Saved data entries
=== Begin Enclosure ===

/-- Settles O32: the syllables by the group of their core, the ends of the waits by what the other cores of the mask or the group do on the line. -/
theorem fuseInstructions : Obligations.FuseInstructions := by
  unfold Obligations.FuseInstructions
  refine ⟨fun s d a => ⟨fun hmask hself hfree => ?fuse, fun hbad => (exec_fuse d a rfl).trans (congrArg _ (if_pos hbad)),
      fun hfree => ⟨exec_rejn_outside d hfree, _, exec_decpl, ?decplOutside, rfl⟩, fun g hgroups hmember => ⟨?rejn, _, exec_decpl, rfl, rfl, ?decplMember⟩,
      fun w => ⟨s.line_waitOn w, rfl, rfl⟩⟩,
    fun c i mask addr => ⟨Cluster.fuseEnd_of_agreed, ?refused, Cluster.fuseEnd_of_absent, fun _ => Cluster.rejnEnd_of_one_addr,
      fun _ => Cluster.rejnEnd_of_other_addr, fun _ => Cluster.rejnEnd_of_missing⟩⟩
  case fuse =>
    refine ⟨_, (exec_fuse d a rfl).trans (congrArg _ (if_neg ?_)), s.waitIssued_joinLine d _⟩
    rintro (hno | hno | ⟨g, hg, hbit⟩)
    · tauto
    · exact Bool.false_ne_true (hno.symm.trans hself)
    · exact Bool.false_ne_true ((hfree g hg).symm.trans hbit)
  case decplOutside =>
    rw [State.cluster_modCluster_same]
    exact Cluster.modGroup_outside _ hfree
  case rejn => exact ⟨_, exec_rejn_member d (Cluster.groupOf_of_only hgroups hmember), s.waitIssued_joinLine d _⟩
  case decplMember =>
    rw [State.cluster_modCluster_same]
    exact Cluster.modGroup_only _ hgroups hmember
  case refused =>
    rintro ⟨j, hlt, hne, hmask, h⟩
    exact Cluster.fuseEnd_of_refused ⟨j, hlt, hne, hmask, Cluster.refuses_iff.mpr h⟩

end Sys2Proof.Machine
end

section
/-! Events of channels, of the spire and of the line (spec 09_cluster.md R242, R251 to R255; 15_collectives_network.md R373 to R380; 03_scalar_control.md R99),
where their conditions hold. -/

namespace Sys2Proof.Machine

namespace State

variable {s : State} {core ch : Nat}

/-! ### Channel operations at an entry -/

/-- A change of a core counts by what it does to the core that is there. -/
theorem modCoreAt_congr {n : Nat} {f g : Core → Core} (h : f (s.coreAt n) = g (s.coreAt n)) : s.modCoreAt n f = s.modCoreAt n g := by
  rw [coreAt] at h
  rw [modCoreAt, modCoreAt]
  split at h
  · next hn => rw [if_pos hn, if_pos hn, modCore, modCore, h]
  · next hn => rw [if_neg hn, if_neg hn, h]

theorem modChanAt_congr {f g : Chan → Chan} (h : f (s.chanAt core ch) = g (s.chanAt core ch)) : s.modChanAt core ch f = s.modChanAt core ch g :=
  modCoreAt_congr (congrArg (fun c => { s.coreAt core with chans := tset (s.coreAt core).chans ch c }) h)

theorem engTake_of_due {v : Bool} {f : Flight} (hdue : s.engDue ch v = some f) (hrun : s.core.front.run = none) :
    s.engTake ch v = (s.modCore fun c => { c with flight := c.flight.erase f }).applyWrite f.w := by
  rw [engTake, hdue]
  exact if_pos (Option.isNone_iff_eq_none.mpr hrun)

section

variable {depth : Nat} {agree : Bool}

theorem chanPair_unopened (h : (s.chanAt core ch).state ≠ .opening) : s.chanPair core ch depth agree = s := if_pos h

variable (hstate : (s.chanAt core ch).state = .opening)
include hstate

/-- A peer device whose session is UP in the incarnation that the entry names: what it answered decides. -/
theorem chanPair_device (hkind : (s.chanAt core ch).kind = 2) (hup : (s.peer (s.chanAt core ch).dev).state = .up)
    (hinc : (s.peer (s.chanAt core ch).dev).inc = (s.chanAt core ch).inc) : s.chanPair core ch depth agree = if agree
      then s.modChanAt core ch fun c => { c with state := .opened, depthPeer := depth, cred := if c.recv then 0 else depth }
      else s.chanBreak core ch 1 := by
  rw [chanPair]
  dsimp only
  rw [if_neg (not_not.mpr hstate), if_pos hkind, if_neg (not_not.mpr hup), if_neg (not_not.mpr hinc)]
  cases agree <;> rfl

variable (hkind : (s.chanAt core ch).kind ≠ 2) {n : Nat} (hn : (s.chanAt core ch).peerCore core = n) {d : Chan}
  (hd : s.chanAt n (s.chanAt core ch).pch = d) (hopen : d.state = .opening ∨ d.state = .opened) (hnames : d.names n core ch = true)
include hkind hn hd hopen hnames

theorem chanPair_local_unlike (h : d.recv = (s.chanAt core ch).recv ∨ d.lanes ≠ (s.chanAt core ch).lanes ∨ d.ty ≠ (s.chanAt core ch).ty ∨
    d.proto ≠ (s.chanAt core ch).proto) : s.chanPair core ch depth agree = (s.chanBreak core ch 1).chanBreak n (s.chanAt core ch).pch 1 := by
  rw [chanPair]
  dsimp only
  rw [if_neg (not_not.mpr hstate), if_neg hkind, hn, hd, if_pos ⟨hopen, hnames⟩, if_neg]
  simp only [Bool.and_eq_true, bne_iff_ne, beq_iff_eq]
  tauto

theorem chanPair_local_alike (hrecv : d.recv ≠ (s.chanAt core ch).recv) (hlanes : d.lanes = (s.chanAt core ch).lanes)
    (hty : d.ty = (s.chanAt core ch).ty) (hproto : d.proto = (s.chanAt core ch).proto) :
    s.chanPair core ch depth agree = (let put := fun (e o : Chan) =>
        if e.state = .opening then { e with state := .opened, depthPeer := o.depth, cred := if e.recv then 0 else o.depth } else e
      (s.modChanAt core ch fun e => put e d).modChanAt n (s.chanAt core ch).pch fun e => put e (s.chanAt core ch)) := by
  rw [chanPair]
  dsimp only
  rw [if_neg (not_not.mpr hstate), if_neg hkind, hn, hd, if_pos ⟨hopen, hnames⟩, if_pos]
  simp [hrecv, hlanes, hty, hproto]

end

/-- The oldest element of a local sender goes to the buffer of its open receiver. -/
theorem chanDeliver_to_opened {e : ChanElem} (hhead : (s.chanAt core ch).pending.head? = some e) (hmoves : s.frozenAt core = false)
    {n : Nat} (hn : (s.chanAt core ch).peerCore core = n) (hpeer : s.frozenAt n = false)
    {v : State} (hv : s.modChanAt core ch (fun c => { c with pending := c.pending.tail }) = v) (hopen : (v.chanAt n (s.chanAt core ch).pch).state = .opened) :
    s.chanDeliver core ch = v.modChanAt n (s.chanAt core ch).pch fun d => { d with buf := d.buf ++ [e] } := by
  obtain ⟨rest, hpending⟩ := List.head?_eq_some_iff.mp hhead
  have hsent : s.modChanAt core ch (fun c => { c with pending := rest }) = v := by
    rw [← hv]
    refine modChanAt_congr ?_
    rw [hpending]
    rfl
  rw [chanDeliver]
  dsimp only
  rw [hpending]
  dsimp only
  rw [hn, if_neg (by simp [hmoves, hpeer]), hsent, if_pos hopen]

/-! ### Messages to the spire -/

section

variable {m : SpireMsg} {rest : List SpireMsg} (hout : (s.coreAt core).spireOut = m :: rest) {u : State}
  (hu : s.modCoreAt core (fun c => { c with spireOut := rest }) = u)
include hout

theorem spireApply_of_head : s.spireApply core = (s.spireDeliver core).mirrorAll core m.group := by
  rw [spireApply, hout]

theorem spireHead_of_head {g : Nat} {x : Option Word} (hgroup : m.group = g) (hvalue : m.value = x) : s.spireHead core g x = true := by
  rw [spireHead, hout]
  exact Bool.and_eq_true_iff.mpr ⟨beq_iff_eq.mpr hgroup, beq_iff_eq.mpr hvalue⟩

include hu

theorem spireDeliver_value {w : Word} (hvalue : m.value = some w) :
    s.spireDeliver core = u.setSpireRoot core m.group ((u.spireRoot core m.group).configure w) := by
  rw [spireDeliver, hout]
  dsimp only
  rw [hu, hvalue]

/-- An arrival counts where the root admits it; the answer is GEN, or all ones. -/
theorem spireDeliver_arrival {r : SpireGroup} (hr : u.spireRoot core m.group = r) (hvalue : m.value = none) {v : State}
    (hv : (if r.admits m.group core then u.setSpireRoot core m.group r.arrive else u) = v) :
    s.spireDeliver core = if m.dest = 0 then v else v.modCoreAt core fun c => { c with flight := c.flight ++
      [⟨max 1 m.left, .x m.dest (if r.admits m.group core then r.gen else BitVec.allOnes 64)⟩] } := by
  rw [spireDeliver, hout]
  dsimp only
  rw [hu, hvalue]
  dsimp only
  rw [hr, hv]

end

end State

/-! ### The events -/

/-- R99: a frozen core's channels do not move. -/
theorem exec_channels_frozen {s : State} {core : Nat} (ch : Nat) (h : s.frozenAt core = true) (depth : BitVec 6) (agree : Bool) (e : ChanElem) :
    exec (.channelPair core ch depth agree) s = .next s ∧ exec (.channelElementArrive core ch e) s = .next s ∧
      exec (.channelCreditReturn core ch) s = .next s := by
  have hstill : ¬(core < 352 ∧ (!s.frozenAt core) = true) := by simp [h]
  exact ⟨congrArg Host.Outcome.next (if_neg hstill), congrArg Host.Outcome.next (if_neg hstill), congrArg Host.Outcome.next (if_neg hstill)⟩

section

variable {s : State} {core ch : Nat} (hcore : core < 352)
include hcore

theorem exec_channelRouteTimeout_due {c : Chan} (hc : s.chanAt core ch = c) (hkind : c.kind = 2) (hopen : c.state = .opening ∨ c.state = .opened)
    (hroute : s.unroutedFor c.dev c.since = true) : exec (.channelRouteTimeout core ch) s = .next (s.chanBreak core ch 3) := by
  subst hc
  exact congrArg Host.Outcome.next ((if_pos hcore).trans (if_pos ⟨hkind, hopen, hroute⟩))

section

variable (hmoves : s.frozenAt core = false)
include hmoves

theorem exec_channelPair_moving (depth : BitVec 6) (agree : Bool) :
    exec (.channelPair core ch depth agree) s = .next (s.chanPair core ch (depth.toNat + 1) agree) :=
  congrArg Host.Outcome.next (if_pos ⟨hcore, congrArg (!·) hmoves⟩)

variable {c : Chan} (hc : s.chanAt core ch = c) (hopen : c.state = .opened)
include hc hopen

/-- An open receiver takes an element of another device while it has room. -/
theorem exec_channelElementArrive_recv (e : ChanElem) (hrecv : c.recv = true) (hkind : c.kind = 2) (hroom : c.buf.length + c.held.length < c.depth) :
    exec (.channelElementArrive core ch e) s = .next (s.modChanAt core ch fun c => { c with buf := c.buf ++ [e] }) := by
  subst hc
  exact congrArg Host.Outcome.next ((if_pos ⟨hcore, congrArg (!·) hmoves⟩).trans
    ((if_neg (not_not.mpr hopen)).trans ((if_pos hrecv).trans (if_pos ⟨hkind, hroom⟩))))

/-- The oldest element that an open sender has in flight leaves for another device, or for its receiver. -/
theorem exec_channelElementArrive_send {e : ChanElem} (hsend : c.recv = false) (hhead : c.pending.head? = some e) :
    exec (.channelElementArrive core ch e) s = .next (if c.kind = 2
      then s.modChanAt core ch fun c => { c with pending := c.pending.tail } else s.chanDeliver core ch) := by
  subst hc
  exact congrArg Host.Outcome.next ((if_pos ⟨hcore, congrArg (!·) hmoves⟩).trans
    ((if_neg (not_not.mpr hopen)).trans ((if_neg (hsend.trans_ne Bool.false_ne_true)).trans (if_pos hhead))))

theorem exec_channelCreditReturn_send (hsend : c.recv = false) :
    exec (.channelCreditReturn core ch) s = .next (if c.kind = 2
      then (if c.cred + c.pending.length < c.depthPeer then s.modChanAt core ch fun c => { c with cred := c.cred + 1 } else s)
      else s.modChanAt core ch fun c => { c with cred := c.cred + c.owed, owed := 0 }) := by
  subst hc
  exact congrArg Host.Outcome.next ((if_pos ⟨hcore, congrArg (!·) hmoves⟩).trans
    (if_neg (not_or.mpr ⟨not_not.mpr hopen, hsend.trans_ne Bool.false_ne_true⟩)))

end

=== End Enclosure ===

> **Task directions**
Wherever a line of the records above contains the string "spireOut", copy that line out.

> **Task response**
variable {m : SpireMsg} {rest : List SpireMsg} (hout : (s.coreAt core).spireOut = m :: rest) {u : State}
  (hu : s.modCoreAt core (fun c => { c with spireOut := rest }) = u)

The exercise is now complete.